Потом они немного посидели в кабинете Фила, и Фил, наклонив на бок голову с крупным и прямым, как у ледокола, носом и коротко подстриженными серебрящимися волосами (седина очень шла его красивому, мужественному лицу), внимательно слушал брата. Что же до Александра Наумовича, то ему вдруг каким-то сомнительным, недостоверным представилось то, как и чем он жил весь прошедший после приезда в Америку год. Ему не хотелось об этом говорить, не хотелось описывать брату квартиру, которую они с женой снимали, маленькую, сырую, с рыжими пятнами на потолке и стенах, с окнами вровень тротуару, или рассказывать о хитроумных ухищрениях с почтовыми марками и автобусными трансферами, на которые пускались многие эмигранты и которые он из принципа не желал осваивать... Вместо этого он заговорил о том, что было для него действительно значительным и важным - об американской демократии, о Томасе Джефферсоне, давнишнем своем кумире, об Аврааме Линкольне, об Эмерсоне и Торо... Он говорил обо всем этом пылко, взахлеб, с обычным для него увлечением и снова ощущал себя профессором, любимцем студентов, автором книг и статей по истории русского стиха, в особенности по "серебряному веку", и брат слушал его, поглаживая клавиши стоявшего перед ним компьютера, слушал и кивал, и если бы не надобность закончить сборы в дорогу (они улетали в тот же день, вечером), он бы, казалось, слушал Александра Наумовича еще и еще.
- Да, дорогой брат, Америка - великая страна, - сказал он, поднимаясь из-за стола. - Великая, - повторил он, выдержав многозначительную паузу. - Ты еще сам, придет время, в этом убедишься...
- Я и так уже в этом убедился, - подтвердил Александр Наумович, с готовностью вставая вслед за братом.
- Великая, великая... - Фил смотрел на Александра Наумовича мягким, обволакивающим взглядом, но в глубине его бархатных глаз сквозило недоверие: он словно сомневался, что за столь недолгий срок жизни в Америке брат сумел оценить ее вполне.

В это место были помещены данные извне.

-- ==== Sys2Proof/Config.lean ====
section
/-! DEFINITION. The parameters of the block (R5, R6), its fixed constants, and the one source of free values. -/

namespace Sys2Proof

/-- The open parameters (R6; defaults of R5). A machine keeps one value of it for good. -/
structure Config where
  /-- `MAGIC`, the same in both units (R5, R94). -/
  magic : MagicWord := 0xFACE8201#32
  /-- `CNT_W`, the width of a symbol counter (R5, R22). -/
  cntW : Nat := 32
  /-- `DEC_NODE_CAP`, the entries of DEC's node store (R5, R184). -/
  decNodeCap : Nat := 1023
deriving DecidableEq, Repr

/-- `WGT_W` = `CNT_W` + 9 (R5, R147). -/
def Config.wgtW (c : Config) : Nat := c.cntW + 9

/-- The constraints on the parameters (92_eei_decisions.md, "Open parameters"). -/
abbrev Config.wf (c : Config) : Prop := 1 ≤ c.cntW ∧ 1 ≤ c.decNodeCap ∧ c.decNodeCap ≤ 1024

/-- The pseudo-end-of-stream symbol (R5). -/
abbrev pseudoEof : Sym := 256#9

/-- `NSYM` (R5). -/
abbrev nsym : Nat := 257

/-- `ENC_NODE_CAP` (R5). -/
abbrev encNodeCap : Nat := 513

/-- `ENC_STK_CAP` (R5). -/
abbrev encStkCap : Nat := 257

/-- FREE VALUE: what a register holds where the spec says "unspecified" (R49, R121) or does not state a result
(`argmin_q()` of an empty queue, R141). The arguments are the draw (`State.draws`), the register and the entry.
Nothing can be proved of it. -/
opaque Config.freeValue : Nat → Nat → Nat → Nat

end Sys2Proof
end

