-- ==== Sys2Proof/Machine/EncBuild.lean ====
section
/-! DEFINITION. ENC's first pass and tree: ENC.COUNT, ENC.QINIT, ENC.MERGE, ENC.GEN (files 41 to 43). -/

namespace Sys2Proof.Machine

/-- ENC.COUNT (R130). -/
def execEncCount (s : State) : Result :=
  match s.rin.read with
  | .wait => .next s
  | .eos p => .next { s with rin := p, enc := { s.enc with cnt := s.enc.cnt.set eofIndex 1, phase := .qinit } }
  | .got r p =>
    .next { s with
      rin := p
      enc := { s.enc with cnt := s.enc.cnt.set (byteIndex r) (satInc s.cfg.cntW s.enc.cnt[byteIndex r]) } }

/-- The node store, the queue and the node count while ENC.QINIT inserts the leaves (R142). -/
structure LeafFill where
  node : Vector Node encNodeCap
  inq : Vector Bool encNodeCap
  nn : Nat

/-- One turn of ENC.QINIT's loop over the symbols (R142). -/
def insertLeaf (cnt : Vector Nat nsym) (f : LeafFill) (sym : Fin nsym) : LeafFill :=
  if cnt[sym] = 0 then f
  else
    { node := f.node.setIfInBounds f.nn { weight := cnt[sym], kind := .leaf (BitVec.ofNat 9 sym.val) }
      inq := f.inq.setIfInBounds f.nn true
      nn := f.nn + 1 }

/-- The whole loop of ENC.QINIT, symbols ascending (R142). -/
def insertLeaves (e : Enc) : LeafFill :=
  (List.finRange nsym).foldl (insertLeaf e.cnt) { node := e.node, inq := Vector.replicate encNodeCap false, nn := 0 }

/-- ENC.QINIT (R142). -/
def execEncQinit (s : State) : Result :=
  let f := insertLeaves s.enc
  .next { s with
    enc := { s.enc with node := f.node, inq := f.inq, nn := f.nn, qsize := f.nn, phase := .merge } }

/-- One turn of the merging loop (R143): the first extracted node is the left child; the sum is `WGT_W` bits (R147). -/
def mergeTwo (s : State) : Result :=
  let a := pickMin s.enc.node s.enc.inq s.draws
  let inqA := s.enc.inq.setIfInBounds a.1 false
  let b := pickMin s.enc.node inqA a.2
  let inqB := inqA.setIfInBounds b.1 false
  if s.enc.nn < encNodeCap then
    .next { s with
      draws := b.2
      enc := { s.enc with
        node := s.enc.node.setIfInBounds s.enc.nn
          { weight := (weightAt s.enc.node a.1 + weightAt s.enc.node b.1) % 2 ^ s.cfg.wgtW
            kind := .internal a.1 b.1 }
        inq := inqB.setIfInBounds s.enc.nn true
        nn := s.enc.nn + 1
        qsize := s.enc.qsize - 1 } }
  else .fault .noSuchNode

/-- The final case of ENC.MERGE (R143): the one node left is the root; the code generator is prepared. -/
def finishTree (s : State) : Result :=
  let r := pickMin s.enc.node s.enc.inq s.draws
  .next { s with
    draws := r.2
    enc := { s.enc with
      root := r.1
      codeValid := Vector.replicate nsym false
      stk := s.enc.stk.setIfInBounds 0 { node := r.1, len := 0, bits := 0#256 }
      sp := 1
      phase := .gen } }

/-- ENC.MERGE (R143). -/
def execEncMerge (s : State) : Result := if 1 < s.enc.qsize then mergeTwo s else finishTree s

/-- The entry of a child one branch below `x` (R150, R151); `len` is 9 bits wide (R34). -/
def StkEntry.below (x : StkEntry) (b : Bool) (child : Nat) : StkEntry :=
  { node := child, len := (x.len + 1) % 2 ^ 9, bits := shiftIn x.bits b }

/-- A leaf's code recorded in the code table (R151). -/
def Enc.recordCode (i : Fin nsym) (x : StkEntry) (e : Enc) : Enc :=
  { e with codeLen := e.codeLen.set i x.len, codeBits := e.codeBits.set i x.bits
           codeValid := e.codeValid.set i true }

/-- ENC.GEN (R151). -/
def execEncGen (s : State) : Result :=
  match s.enc.pop with
  | none => .fault .noSuchStackEntry
  | some (x, e) =>
    match e.node[x.node]? with
    | none => .fault .noSuchNode
    | some n =>
      match n.kind with
      | .leaf v =>
        if h : v.toNat < nsym then .next { s with enc := (e.recordCode ⟨v.toNat, h⟩ x).endOfWalk .wrmagic }
        else .fault .noSuchSymbol
      | .internal l r =>
        match e.pushTwo (x.below true r) (x.below false l) with
        | none => .fault .noSuchStackEntry
        | some e' => .next { s with enc := e'.endOfWalk .wrmagic }

end Sys2Proof.Machine
end

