theorem exec_decDecode_to_internal {l r : Option Nat} (h : s.dec.dnode[c]? = some (.internal l r)) :
    exec .decDecode s = .next { s with
      cin := { s.cin with pos := s.cin.pos + 1 }, dec := { s.dec with cur := c } } := by
  rw [exec_decDecode_of_bit hroot hbit]
  simp only [takeBit, pastItem, hcur, hchild, h]

theorem exec_decDecode_to_eof (h : s.dec.dnode[c]? = some (.leaf pseudoEof)) :
    exec .decDecode s = .next { s with
      cin := { s.cin with pos := s.cin.pos + 1 }, dec := { s.dec with cur := c, phase := .close } } := by
  rw [exec_decDecode_of_bit hroot hbit]
  simp only [takeBit, pastItem, hcur, hchild, h, if_true]

theorem exec_decDecode_to_literal {v : Sym} (hv : v ≠ pseudoEof) (h : s.dec.dnode[c]? = some (.leaf v))
    (hs : SoutOpen s) :
    exec .decDecode s = .next { s with
      cin := { s.cin with pos := s.cin.pos + 1 }
      sout := { s.sout with bytes := s.sout.bytes ++ [lowByte v] }
      dec := { s.dec with cur := s.dec.droot } } := by
  rw [exec_decDecode_of_bit hroot hbit]
  simp only [takeBit, pastItem, hcur, hchild, h, if_neg hv, Sout.write_open hs.1 hs.2]

end DecodeBit

/-- Settles O24: the root decides whether a bit is read, and the child that the bit selects decides what it does. -/
theorem decodeWalksOneBit : Obligations.DecodeWalksOneBit := by
  intro s
  refine ⟨fun v => exec_decDecode_of_leaf_root, fun rl rr hroot => ⟨exec_decDecode_of_no_bit hroot, ?_⟩⟩
  intro b l r c hbit hcur hchild
  refine ⟨?_, ?_, ?_⟩
  · exact fun cl cr => exec_decDecode_to_internal hroot hbit hcur hchild
  · exact exec_decDecode_to_eof hroot hbit hcur hchild
  · exact fun v => exec_decDecode_to_literal hroot hbit hcur hchild

section Walk
variable {s : State} {root l r : HTree} {b : Bool} {bs : Bits}

/-- The state after `n` bits were read and `out` was written, with the walker on node `k`. -/
def State.walked (s : State) (n : Nat) (out : List Byte) (k : Nat) : State :=
  { s with cin := { s.cin with pos := s.cin.pos + n }
           sout := { s.sout with bytes := s.sout.bytes ++ out }
           dec := { s.dec with cur := k } }

/-- The state after the body has ended: at the leaf of 256, or else at the end of the stream (R191, R192). -/
def State.bodyEnded (s : State) (ended : Bool) : State :=
  { s with dec := { s.dec with err := if ended then s.dec.err else .decodeTermination, phase := .close } }

/-- DEC decodes, its ports ready, with the walker on the root of the subtree `cur` of the tree `root`. -/
structure Decoding (root cur : HTree) (s : State) : Prop where
  phase : s.dec.phase = .decode
  valid : s.cin.valid = true
  soutOpen : SoutOpen s
  root : DNodeRep s.dec.dnode root s.dec.droot
  cur : DNodeRep s.dec.dnode cur s.dec.cur

/-- From `s`, DEC does to the end of the body what the walk result `w` says, one turn per bit (R196). -/
def WalkEnds (s : State) (w : List Byte × Bool × Nat) : Prop :=
  ∃ k, turns .dec (if w.2.1 then w.2.2 else w.2.2 + 1) s = .next ((s.walked w.2.2 w.1 k).bodyEnded w.2.1) ∧
    (w.2.1 = false → s.cin.pos + w.2.2 = s.cin.data.length)

theorem walked_walked (m n : Nat) (o p : List Byte) (j k : Nat) :
    (s.walked m o j).walked n p k = s.walked (n + m) (o ++ p) k := by
  simp only [State.walked, List.append_assoc, Nat.add_assoc, Nat.add_comm m n]

theorem runUnit_dec_of_decode (h : s.dec.phase = .decode) : runUnit .dec s = exec .decDecode s :=
  runUnit_some (by rw [fetchUnit_dec, h]; rfl)

/-- One turn in front of a walk. -/
theorem WalkEnds.cons {o : List Byte} {j : Nat} {w : List Byte × Bool × Nat}
    (hrun : runUnit .dec s = .next (s.walked 1 o j)) (h : WalkEnds (s.walked 1 o j) w) :
    WalkEnds s (o ++ w.1, w.2.1, w.2.2 + 1) := by
  obtain ⟨k, hturns, hend⟩ := h
  have hcount : (if w.2.1 then w.2.2 + 1 else w.2.2 + 1 + 1) = (if w.2.1 then w.2.2 else w.2.2 + 1) + 1 := by
    split <;> rfl
  rw [walked_walked] at hturns
  refine ⟨k, ?_, fun he => ?_⟩
  · simp only [hcount, turns, hrun, hturns]
  · have hend := hend he
    simp only [State.walked] at hend ⊢
    omega

theorem cinPresents_of_drop_eq_cons (hv : s.cin.valid = true) (h : s.cin.data.drop s.cin.pos = b :: bs) :
    CinPresents [b] s := by
  refine ⟨hv, ?_, by rw [h]; rfl⟩
  rw [← List.length_drop, h]
  exact Nat.succ_le_succ (Nat.zero_le _)

theorem bodyWalk_cons_of_node {l' r' : HTree} (h : (if b then r else l) = .node l' r') :
    bodyWalk root (.node l r) (b :: bs) =
      ([] ++ (bodyWalk root (.node l' r') bs).1, (bodyWalk root (.node l' r') bs).2.1,
        (bodyWalk root (.node l' r') bs).2.2 + 1) := by
  simp only [bodyWalk, h, List.nil_append]

theorem bodyWalk_cons_of_eof (h : (if b then r else l) = .leaf pseudoEof) :
    bodyWalk root (.node l r) (b :: bs) = ([], true, 1) := by
  simp only [bodyWalk, h, if_true]

theorem bodyWalk_cons_of_literal {v : Sym} (h : (if b then r else l) = .leaf v) (hv : v ≠ pseudoEof) :
    bodyWalk root (.node l r) (b :: bs) =
      ([lowByte v] ++ (bodyWalk root root bs).1, (bodyWalk root root bs).2.1, (bodyWalk root root bs).2.2 + 1) := by
  simp only [bodyWalk, h, if_neg hv, List.singleton_append]

section Turn
variable {rl rr : HTree} (h : Decoding (.node rl rr) (.node l r) s)
include h

theorem Decoding.walked {cur : HTree} {k : Nat} (hk : DNodeRep s.dec.dnode cur k) (n : Nat) (out : List Byte) :
    Decoding (.node rl rr) cur (s.walked n out k) :=
  ⟨h.phase, h.valid, h.soutOpen, h.root, hk⟩

/-- In the store, too, the bit selects the child. -/
theorem Decoding.exists_child (b : Bool) :
    ∃ n c, s.dec.dnode[s.dec.cur]? = some n ∧ n.child b = some c ∧ DNodeRep s.dec.dnode (if b then r else l) c := by
  obtain ⟨x, y, hn, hl, hr⟩ := h.cur
  cases b with
  | false => exact ⟨_, x, hn, rfl, hl⟩
  | true => exact ⟨_, y, hn, rfl, hr⟩
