/-- Whether a group has valid status (R589). -/
def PowerGroup.valid (p : PowerGroup) : Bool := p.st == .ready || p.st == .active || p.st == .derated

/-- The groups that serve an outlet with valid status (R216, R589). -/
def servingGroups (s : State) (k : Fin 8) : List (Fin 16) :=
  (allFin 16).filter fun (g : Fin 16) => s.pool.groups[g].valid && pgServes s g == some k && pgReaches s g

/-- The ties a group needs to reach the outlet it serves (R221). -/
def pgNeeds (s : State) (g : Nat) : List (Fin 8) := match pgBus s g, pgServes s g with
  | some b, some k => tiePath b k
  | _, _ => []

/-- The outlet a tie carries power to (R30): one served across it from another bus. -/
def tieOutlet (s : State) (t : Fin 8) : Option (Fin 8) :=
  match (allFin 16).find? fun (g : Fin 16) => (pgProfile s g).isSome && (pgNeeds s g).contains t with
  | some g => pgServes s g
  | none => none

/-- The domain of a tie's events; 12 when it carries power to no outlet. -/
def tieDomain (s : State) (t : Fin 8) : Nat := match tieOutlet s t with
  | some k => k
  | none => 12

/-- The voltage across a tie (R204). -/
def tieVolts (s : State) (t : Fin 8) : Option Int :=
  match s.pool.busV[(t + 1 : Fin 8)], s.pool.busV[t] with
  | some a, some b => some (a - b)
  | _, _ => none

/-- Whether a retired or disabled tie is shut out of paths (R200, R221, Table FLT-2). -/
def tieUsable (s : State) (t : Fin 8) : Bool :=
  pbool s 0x1810 t && !s.pool.ties[t].welded && !objRetired s 2 t

/-! ### Module profiles (R209 to R212) -/

/-- A field descriptor (Table POL-3). -/
structure FieldDesc where
  start  : Nat
  len    : Nat
  flags  : Nat
  lsb    : Rat
  offset : Rat
  lsbBits : Nat
  deriving DecidableEq, Repr

/-- Descriptor Fi of a profile. -/
def profField (p : List Byte) (i : Nat) : FieldDesc :=
  let o := 64 + 12 * i
  { start := u16At p o, len := u8At p (o + 2), flags := u8At p (o + 3), lsb := f32Rat (u32At p (o + 4)),
    offset := f32Rat (u32At p (o + 8)), lsbBits := u32At p (o + 4) }

/-- The bits of a payload from `start`, the first the least significant. -/
def bitsAt (data : List Byte) (start len : Nat) : Nat := leNat data / 2 ^ start % 2 ^ len

/-- A value whose groups of eight bits, from the first, are taken in the opposite order (Table POL-3, FLAGS bit 1). -/
def swapGroups : Nat → Nat → Nat → Nat
  | 0, _, _ => 0
  | fuel + 1, len, x => if len ≤ 8 then x % 2 ^ len else x % 256 * 2 ^ (len - 8) + swapGroups fuel (len - 8) (x / 256)

/-- The raw value of a field in a payload. -/
def fieldRaw (d : FieldDesc) (data : List Byte) : Nat :=
  let x := bitsAt data d.start d.len
  if d.flags / 2 % 2 = 1 then swapGroups 5 d.len x else x

/-- The bits of a raw value as they lie from START on. -/
def unswapGroups : Nat → Nat → Nat → Nat
  | 0, _, _ => 0
  | fuel + 1, len, x =>
    if len ≤ 8 then x % 2 ^ len else x / 2 ^ (len - 8) % 256 + 256 * unswapGroups fuel (len - 8) (x % 2 ^ (len - 8))

/-- A received field as a physical value (R211); none when the field is absent. -/
def fieldGet (d : FieldDesc) (data : List Byte) : Option Rat :=
  if d.len = 0 then none
  else
    let x := fieldRaw d data
    let w : Int := if d.flags % 2 = 1 ∧ 2 ^ (d.len - 1) ≤ x then (x : Int) - (2 ^ d.len : Nat) else x
    some ((w : Rat) * d.lsb + d.offset)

- Да, - повторил он с нажимом, хотя Александр Наумович не делал никаких попыток ему возражать, - это великая страна... - Он прошелся по кабинету, вдоль невысокого и длинного, от стены до стены, стеллажа с книгами. - Страна неограниченных возможностей. Здесь каждый может самореализоваться, начать новую жизнь. Здесь ты можешь стать бизнесменом, банкиром, чистильщиком сапог, президентом кем хочешь!..
Александр Наумович слушал его стоя и молча. При слове "самореализоваться" он решил, что настал подходящий момент, чтобы завести речь о деньгах... Но у него не хватило духу.
- Президентом я стать бы не смог, - сказал он, вздохнув. - Для этого, по конституции, надо родиться в Америке.
- Ну и что же? - сказал Фил, гладя в упор на брата. - Разве ты предполагал по приезде в Америку стать президентом Соединенных Штатов?...
- Нет, - сказал Александр Наумович. - Этого я не предполагал.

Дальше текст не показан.